他三两步就跑到了距离收银台五米左右的位置。
此时那几个黄毛越来越过分,竟然不顾大庭广眾的,直接將小雅堵在收银台里上下其手。
刚才那个中分头的黄毛更是用一双大手粗鲁的揉捏的小雅的胸部位置。
小雅梨花带雨的哭著,模样悽惨可怜,却没人胆敢上前见义勇为英雄救美。
陈建文瞧见梦中情人哭喊呻吟,体內的热血在这一瞬之间沸腾了,举著酒瓶冲网吧收银台那边大声喊道:“放开那个女…。。”
还没等他说完,一股大力突然从背后袭来,他整个人“啪”的一下摔在地上,胳膊被反扭著,疼的他齜牙咧嘴。
“你们是谁?放开我!”陈建文怒吼著,挣扎著想起来:“有种弄死我,別欺负小雅!男子汉大丈夫,我要跟你们老大单挑!”

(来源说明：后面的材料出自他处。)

theorem witness_HousekeepingSteps :
    (∀ x ∈ [chan 8 0, chan 0 0, chan 0 1], (housed x).house.pc lastPc = x ∧ (housed x).slotDue lastPc ≤ (housed x).now8) ∧
    ((chan 0 0).owed = [] ∧ ((chan 0 0).bank ((chan 0 0).slot % 16)).pending = 0 ∧ ((chan 0 1).bank ((chan 0 1).slot % 16)).pending ≠ 0) ∧
    (lastPc / 256 < 8 ∧ lastPc < 2048) ∧
    -- an access that may be issued, one that may not, and one that moves its data
    (let x := chan 0 1; ((x.bank 3).issued < (x.bank 3).pending ∧ x.open_ (housed x).now8 3 = true ∧
      (x.bank 3).openRow = some (x.trueRow (hbmAcc .issued)))) ∧
    ((chan 0 0).bank 3).pending ≤ ((chan 0 0).bank 3).issued ∧
    (let x := { chan 0 0 with banks := [(3, ⟨[], 1, 1, some 5, none⟩)] }; (x.bank 3).issued ≠ 0 ∧ x.forced ≠ some none) ∧
    ((housed (chan 0 0)).house.scrub = true ∧ (∀ b, b < 16 → ((chan 0 0).bank b).pending = 0) ∧ (hbmAcc .issued).spare = false ∧
      burstIndex (hbmAcc .issued) = (chan 0 0).scrub ∧ hbmExists (hbmAcc .issued) = true ∧ hbmExists { hbmAcc .issued with row := 16384 } = false ∧
      (chan 0 0).overtaken (hbmAcc .arrives) = chan 0 0 ∧ (chan 0 0).scrub < mappedBursts ∧
      (chan 0 0).open_ (housed (chan 0 0)).now8 3 = true) ∧
    ((grouped .none 32000000).house.cleared + 32000000 ≤ (grouped .none 32000000).chrono ∧ site.chrono < site.house.cleared + 32000000) ∧
    (let r : Remap := ⟨3, 5, 0, false⟩; let s := { site with house := { site.house with pend := [(7, [(lastPc, r)])] } };
      s.house.pend.getD 7 [] = (lastPc, r) :: []) ∧
    (({ chan 0 0 with blocked := some 0 } : PChan).blocked = some 0 ∧ ((site.house.pend.getD (lastPc / 256) []).filter fun e => e.1 == lastPc) = []) ∧
    (∃ y, work.groupAt? 0 = some y ∧ 65535 < y.size ∧ y.bad.contains 65535 = false) ∧
    ((site.mem.llc.get? 64 = none) ∧ (({ site.mem with llc := [(64, ⟨0, 0, 0, false, false, 0, 0, true, 0⟩)] } : MemSys).llc.get? 64).isSome = true) ∧
    -- a window on tenancy 0's granule and on another's
    (site.partOfPort 0 = some 0 ∧ site.ownerWrites 0 = true ∧ site.house.pwBusy = false ∧ site.windowable 0 0 = true ∧ site.windowable 0 1 = false ∧
      site.house.pwEn = false ∧ (BitVec.ofNat 64 (2 ^ 15) : DWord).getLsbD 15 = true ∧ (0 : DWord).getLsbD 15 = false ∧
      bits (BitVec.ofNat 64 (2 ^ 15 + 1) : DWord).toNat 10 0 ≠ site.house.pwPc ∧ (∀ a ∈ site.mem.accs, a.heldIn [0] = false) ∧
      ({ site with house := { site.house with pwEn := true } } : State).windowable 0 0 = true) ∧
    (({ site with house := { site.house with pwInval := some 5 } } : State).windowSettled = true ∧ site.windowSettled = false) :=
  by and_intros <;> decide +kernel

/-! ### Behaviour: one step each, against the spec's worked examples and values calculated from its rules -/

/-- A wave with the values of v and s registers in every lane, and a lane's number in v63. -/
def regs (v : List (Nat × Word)) (s : List (Nat × DWord)) : Wave :=
  { placedWave with v := v.map (fun e => (e.1, List.replicate 64 e.2)) ++ [(63, (List.range 64).map (BitVec.ofNat 32))], s := s }
/-- Wave 0 after an instruction. -/
def after (w : Wave) (i : Instr) : Option Wave := match exec i (withWave w) with | .next t => t.waveAt? 0 | _ => none
/-- Lane 5 of v`n`, a lane of it, and s`n`, after an instruction. -/
def vAfter (w : Wave) (i : Instr) (n : Nat) : Option Nat := (after w i).map fun w => (w.vLane n 5).toNat
def vLaneAfter (w : Wave) (i : Instr) (n L : Nat) : Option Nat := (after w i).map fun w => (w.vLane n L).toNat
def sAfter (w : Wave) (i : Instr) (n : Nat) : Option Nat := (after w i).map fun w => (w.sReg n).toNat
def pAfter (w : Wave) (i : Instr) (n : Nat) : Option Nat := (after w i).map fun w => (w.pMask n).toNat
/-- An XV record without a predicate. -/
def xv (d : Dst) (mod3 : Fin 8) (func6 : Fin 64) (a b c : Src) (lit : Option DWord) : Xv :=
  ⟨false, d, none, 0, false, mod3, func6, only a, only b, only c, lit⟩
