theorem hostReaches_ne_true (s : State) (k : Nat) : ¬ hostReaches s k = true ↔ s.bufv = false ∨ s.len.toNat ≤ k := by
  rw [hostReaches_eq_true, not_and_or, Bool.not_eq_true, not_lt]

section

variable {s : State} {k : Nat} {b : Byte}

theorem hostWrite_available (h : hostReaches s k = true) : hostWrite k b s = .next (s.writeByte k b) :=
  if_pos h

theorem hostWrite_notAvailable (h : ¬ hostReaches s k = true) : hostWrite k b s = .refused .writeNotAvailable :=
  if_neg h

theorem hostRead_available (h : hostReaches s k = true) :
    hostRead k s = .next { s with seen := s.seen ++ [.byte (s.readByte k)] } :=
  if_pos h

theorem hostRead_notAvailable (h : ¬ hostReaches s k = true) : hostRead k s = .refused .readNotAvailable :=
  if_neg h

end

theorem hostCmd_legal {w : BitVec 32} {i : Instr} (s : State) (h : decode w = .ok i) : hostCmd w s = exec i s := by
  rw [hostCmd, h]

theorem hostCmd_illegal {w : BitVec 32} {e : DecodeError} (s : State) (h : decode w = .error e) :
    hostCmd w s = .next (s.fail .illegalOp) := by
  rw [hostCmd, h]

/-! ## The invariant -/

theorem failStatus_mem (r : Reason) :
    failStatus r ∈ [0x00#8, 0x03#8, 0x05#8, 0x07#8, 0x09#8, 0x0B#8, 0x0D#8, 0x0F#8, 0x11#8, 0x13#8] := by
  cases r <;> decide

theorem State.Inv.reset : State.reset.Inv where
  bufWf := List.Pairwise.nil
  bufListed a := by simp [State.reset, Memory.lookup]
  lenBound := Nat.zero_le _
  lenNoBuf _ := rfl
  ethView h := Bool.noConfusion h
  ipView h := Bool.noConfusion h
  icmpView h := Bool.noConfusion h
  echoView h := Bool.noConfusion h
  statusLegal := by decide
  tmplFixed h := Bool.noConfusion h
  txtAscii := ascii_nil

namespace State.Inv

variable {s : State}

theorem succeed (h : s.Inv) (v : Nat) : (s.succeed v).Inv :=
  { h with statusLegal := List.mem_cons_self }

theorem fail (h : s.Inv) (r : Reason) : (s.fail r).Inv :=
  { h with statusLegal := failStatus_mem r }

theorem appendText (h : s.Inv) {p : Text} (hp : Ascii p) : State.Inv { s with txt := s.txt ++ p } :=
  { h with txtAscii := ascii_append h.txtAscii hp }

theorem dropText (h : s.Inv) (k : Nat) (os : List Observation) :
    State.Inv { s with seen := os, txt := s.txt.drop k } :=
  { h with txtAscii := fun b hb => h.txtAscii b (List.mem_of_mem_drop hb) }

/-- A base less than one ICMP header past the buffer fits the 17 bits of a view (10_state.md R35; log entry 15). -/
theorem at_base_toNat_of_lt {b : Nat} (h : b < s.len.toNat + 4) : (View.at b).base.toNat = b :=
  View.at_base_toNat b (by have := s.len.isLt; omega)

theorem ethParsed (h : s.Inv) {a : Nat} (hbuf : s.bufv = true) (hlen : a + 14 ≤ s.len.toNat) :
    State.Inv { s with vEth := View.at a } :=
  { h with ethView := fun _ => ⟨hbuf, by rwa [at_base_toNat_of_lt (s := s) (by omega)]⟩ }

theorem idDrawn (h : s.Inv) (q : BitVec 16) : State.Inv { s with seq := q } := { h with }

theorem templateSet (h : s.Inv) : State.Inv { s with tmpl := Config.tmplInit, tmplv := true } :=
  { h with tmplFixed := fun _ => rfl }
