-- ==== Sys2Proof/Machine/Serdes.lean ====
section
/-! DEFINITION. The tree serializer and deserializer, bodies of SERIALIZE (44_serdes.md R210) and DESERIALIZE (R212). -/

namespace Sys2Proof.Machine

/-- The start of SERIALIZE: the walk begins at the root (R210). -/
def serializeEnter (s : State) : Result := .next { start .serialize .serVisit s with stk := [s.root] }

/-- One control bit of SERIALIZE: 1 for a leaf, whose id follows; 0 for an internal node, left subtree first (R210). -/
def serVisit (s : State) : Result :=
  match s.stk with
  | [] => .fault .stackEmpty
  | i :: stk =>
    match nodeAt s.node i with
    | none => .fault .nodeIndex
    | some nd =>
      if nd.leaf then .next (goto (.serId nd.value) (writeBits 1 1 { s with stk := stk }))
      else .next (writeBits 1 0 { s with stk := nd.left :: nd.right :: stk })

/-- One id field of SERIALIZE; the walk ends when no node is left to visit (R210). -/
def serId (value : Sym) (s : State) : Result :=
  match s.stk with
  | [] => .next (finishBody (writeBits 9 value.toNat s))
  | _ :: _ => .next (goto .serVisit (writeBits 9 value.toNat s))

/-- The start of DESERIALIZE: the old tree is dropped (R212). -/
def deserializeEnter (s : State) : Result :=
  .next { dropTree (start .deserialize (.desBit 0) s) with stk := [] }

/-- `Fail(code)`: the counts go back to 0 and the command ends (R212, R219). The recursion is abandoned. -/
def desFail (code : ErrCode) (s : State) : State :=
  raise code { s with leafCount := 0#9, nodeCount := 0#10, root := 0#10, stk := [] }

/-- The returns of `Des()` after a subtree with root `j` is complete: `stk` holds the internal nodes still waiting for a
child, innermost first. A node waits for its left child exactly when the subtree returned is numbered just after it (R213).
Answers the node memory, the nodes still waiting, and the root when none is left. -/
def desReturn : List Idx → Idx → Vector Node 513 → Vector Node 513 × List Idx × Option Idx
  | [], j, node => (node, [], some j)
  | i :: stk, j, node =>
    if j = i + 1#10 then (node, i :: stk, none)
    else desReturn stk i (setNode node i.toNat (innerNode 0 (i + 1#10) j))

/-- After a leaf `i` is made: the returns, and at the end of the tree the check that the root is no leaf (R212, R218). -/
def desLeafDone (nleaf : Nat) (i : Idx) (s : State) : Result :=
  match desReturn s.stk i s.node with
  | (node, stk, none) => .next (goto (.desBit nleaf) { s with node := node, stk := stk })
  | (node, _, some r) =>
    match nodeAt node r with
    | none => .fault .nodeIndex
    | some nd =>
      if nd.leaf then .next (desFail .badTree { s with node := node })
      else
        .next (finishBody { s with
          node := node, stk := [], root := r, leafCount := BitVec.ofNat 9 nleaf
          status := { s.status with treeValid := true } })

/-- One control bit of DESERIALIZE (R212, R215, R217): 1 begins a leaf, 0 makes an internal node whose children follow. -/
def desBit (nleaf : Nat) (s : State) : Result :=
  match readBits 1 s with
  | (none, s') => .next (desFail .truncated s')
  | (some b, s') =>
    if s'.nodeCount = BitVec.ofNat 10 Config.nodeCap then .next (desFail .badTree s')
    else
      let i := s'.nodeCount
      if i.toNat < Config.nodeCap then
        let s1 := { s' with nodeCount := i + 1#10 }
        if b = 1 then .next (goto (.desId nleaf i) s1)
        else
          .next (goto (.desBit nleaf)
            { s1 with
              node := setNode s1.node i.toNat (innerNode 0 Config.noneIdx Config.noneIdx)
              stk := i :: s1.stk })
      else .fault .nodeIndex

/-- One id field of DESERIALIZE (R212, R215, R216). -/
def desId (nleaf : Nat) (i : Idx) (s : State) : Result :=
  match readBits 9 s with
  | (none, s') => .next (desFail .truncated s')
  | (some v, s') =>
    if 256 < v then .next (desFail .badTree s')
    else desLeafDone (nleaf + 1) i { s' with node := setNode s'.node i.toNat (leafNode (BitVec.ofNat 9 v) 1) }

end Sys2Proof.Machine
end

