/-- R307: RESTART, COUNT, BUILD, GENLUT, HEADER, SERIALIZE, RESTART, ENCODE, issued one by one, leave the sink, the tables, the
source and SYMS as COMPRESS does; on an empty source they meet NOSYM at BUILD, where COMPRESS ends with DONE and EMPTY; and
CHECKMAGIC, DESERIALIZE, DECODE do as DECOMPRESS does. (Under TIE_ORDER = ANY with the same free choices among ties, which the
two runs of the model share: log entry 13.) -/
def Obligations.PrimitiveCommandsReproduceTheWhole : Prop :=
  (∀ (s : State) (x : List Byte) (tail : Bits), s.Quiet → s.src.bits = bytesBits x ++ tail → tail.length < 8 → x ≠ [] →
    (∀ b, x.count b < 2 ^ s.cntW.val) → s.src.pos + 8 ≤ s.src.bits.length →
    ∃ t u, exec .compress s = .next t
      ∧ runAll [.restart, .count, .build, .genlut, .header, .serialize, .restart, .encode] s = .next u
      ∧ t.status.done = true ∧ u.status.done = true ∧ u.snk = t.snk ∧ u.src = t.src ∧ u.freq = t.freq ∧ u.node = t.node
      ∧ u.lut = t.lut ∧ u.root = t.root ∧ u.leafCount = t.leafCount ∧ u.nodeCount = t.nodeCount
      ∧ u.status.treeValid = t.status.treeValid ∧ u.status.lutValid = t.status.lutValid ∧ u.syms.now = t.syms.now)
  ∧ (∀ s : State, s.Quiet → s.src.bits = [] → s.src.pos = 0 →
    ∃ t u, exec .compress s = .next t ∧ State.Completed .compress t ∧ t.status.empty = true
      ∧ runAll [.restart, .count, .build] s = .next u ∧ State.Failed .build .nosym .build u)
  ∧ ∀ (s : State) (tree : Tree) (rest : Bits), s.Quiet →
    s.SourceIs (bitsOf 32 Config.magic.toNat ++ (tree.serial ++ rest)) → tree.size ≤ 513 → tree.isInner = true →
    (∀ v ∈ tree.leaves, v ≤ Config.eos) →
    ∃ t u, exec .decompress s = .next t ∧ runAll [.checkmagic, .deserialize, .decode] s = .next u
      ∧ u.snk = t.snk ∧ u.src = t.src ∧ u.node = t.node ∧ u.root = t.root ∧ u.leafCount = t.leafCount
      ∧ u.nodeCount = t.nodeCount ∧ u.status.treeValid = t.status.treeValid ∧ u.status.done = t.status.done
      ∧ u.status.errCode = t.status.errCode ∧ u.syms.now = t.syms.now

/-- Every step, whatever the outside world does and however fast the sequencer goes, keeps the state coherent: BUSY, DONE, ERROR,
ERRCODE, PHASE, TREE_VALID, LUT_VALID, the counts, SEL and the cursor agree with what the sequencer is doing, and
CNT_W is a width R5 allows that every count fits. -/
def Obligations.EveryStepKeepsTheStateCoherent : Prop :=
  ∀ s t : State, s.Coherent → step s = .next t → t.Coherent

/-- The state right after reset is coherent. -/
def Obligations.ResetStateIsCoherent : Prop := State.reset.Coherent

/-! ### Frames -/

/-- R55, R22: no command, accepted or discarded, touches the instance's CNT_W and TIE_ORDER and what is the host's and the agents'
own: IRQ_EN, the index registers, `rst_n`, the bus response, the events to come, the source's bits; the sink only grows. -/
def Obligations.NoCommandTouchesTheHostsState : Prop :=
  ∀ (s t : State) (i : Instr), exec i s = .next t →
    t.irqEn = s.irqEn ∧ t.freqIdx = s.freqIdx ∧ t.lutIdx = s.lutIdx ∧ t.nodeIdx = s.nodeIdx ∧ t.rstN = s.rstN
      ∧ t.response = s.response ∧ t.pending = s.pending ∧ t.pace = s.pace ∧ t.draws = s.draws
      ∧ t.cntW = s.cntW ∧ t.tieOrder = s.tieOrder
      ∧ t.src.bits = s.src.bits ∧ t.src.ready = s.src.ready ∧ t.snk.ready = s.snk.ready
      ∧ ∃ bits, t.snk.bits = s.snk.bits ++ bits

/-- R55: the frame of each command on the tables, the tree's registers and the hidden state: only the commands named change each. -/
def Obligations.OnlyTheirCommandsChangeTheTables : Prop :=
  ∀ (s t : State) (i : Instr), s.status.busy = false → exec i s = .next t →
    (i ∉ [.compress, .count, .clear] → t.freq = s.freq)
    ∧ (i ∉ [.compress, .build, .decompress, .deserialize] → t.node = s.node)
    ∧ (i ∉ [.compress, .build, .decompress, .deserialize, .clear] →
        t.leafCount = s.leafCount ∧ t.nodeCount = s.nodeCount ∧ t.root = s.root
        ∧ t.status.treeValid = s.status.treeValid)
    ∧ (i ∉ [.compress, .genlut] → t.lut = s.lut)
    ∧ (i ∉ [.compress, .build, .genlut, .decompress, .deserialize, .clear] → t.status.lutValid = s.status.lutValid)
    ∧ (i ∉ [.compress, .count] → t.status.empty = false)
    ∧ (i ∉ [.compress, .build] → t.sel = s.sel ∧ t.pops = s.pops)
    ∧ (i ∉ [.compress, .genlut] → t.path = s.path)
    ∧ (i ∉ [.compress, .genlut, .serialize, .decompress, .deserialize] → t.stk = s.stk)
    ∧ (i ∉ [.decompress, .decode] → t.cur = s.cur)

“单挑?”身后传来不可置信的戏謔声音:“你混社会混傻了?小痞子还敢跟警察单挑?”
“警察?”陈建文愣住了,从地面视角费劲看去,只见一队穿著警服的民警衝进网吧。
手里拿著手銬警棍等武器,动作麻利的將三个不知天高地厚的黄毛按在地上。
领头的民警走到小雅身边,语气温和的问:“姑娘,你没事吧?”
小雅擦了擦眼泪,摇了摇头,目光落在地上的陈建文身上。
陈建文虽然胳膊疼的厉害,又被人以一个无比狼狈的姿態压制在冰冷的地面上,却还是咧开嘴露出一个自认为阳光灿烂的笑容,予以回应对方的“感激”。
“李所长,谢谢您!”
“呵呵,没事没事,在我的辖区內怎么可能容忍这帮痞子横行,丫头你放心!”
…。。
陈建文欲哭无泪!原来不是看自己呀!
但…。但至少…。小雅安全了。
…。。
半个多小时后,坊湖区二七路街道派出所的警务室里。
陈建斌指著陈建文的鼻子,唾沫星子一顿纷飞:“你个畜生!一天不看著就闯祸!居然跟一帮痞子闹事打架,还闹到派出所,你是想气死我是不是?”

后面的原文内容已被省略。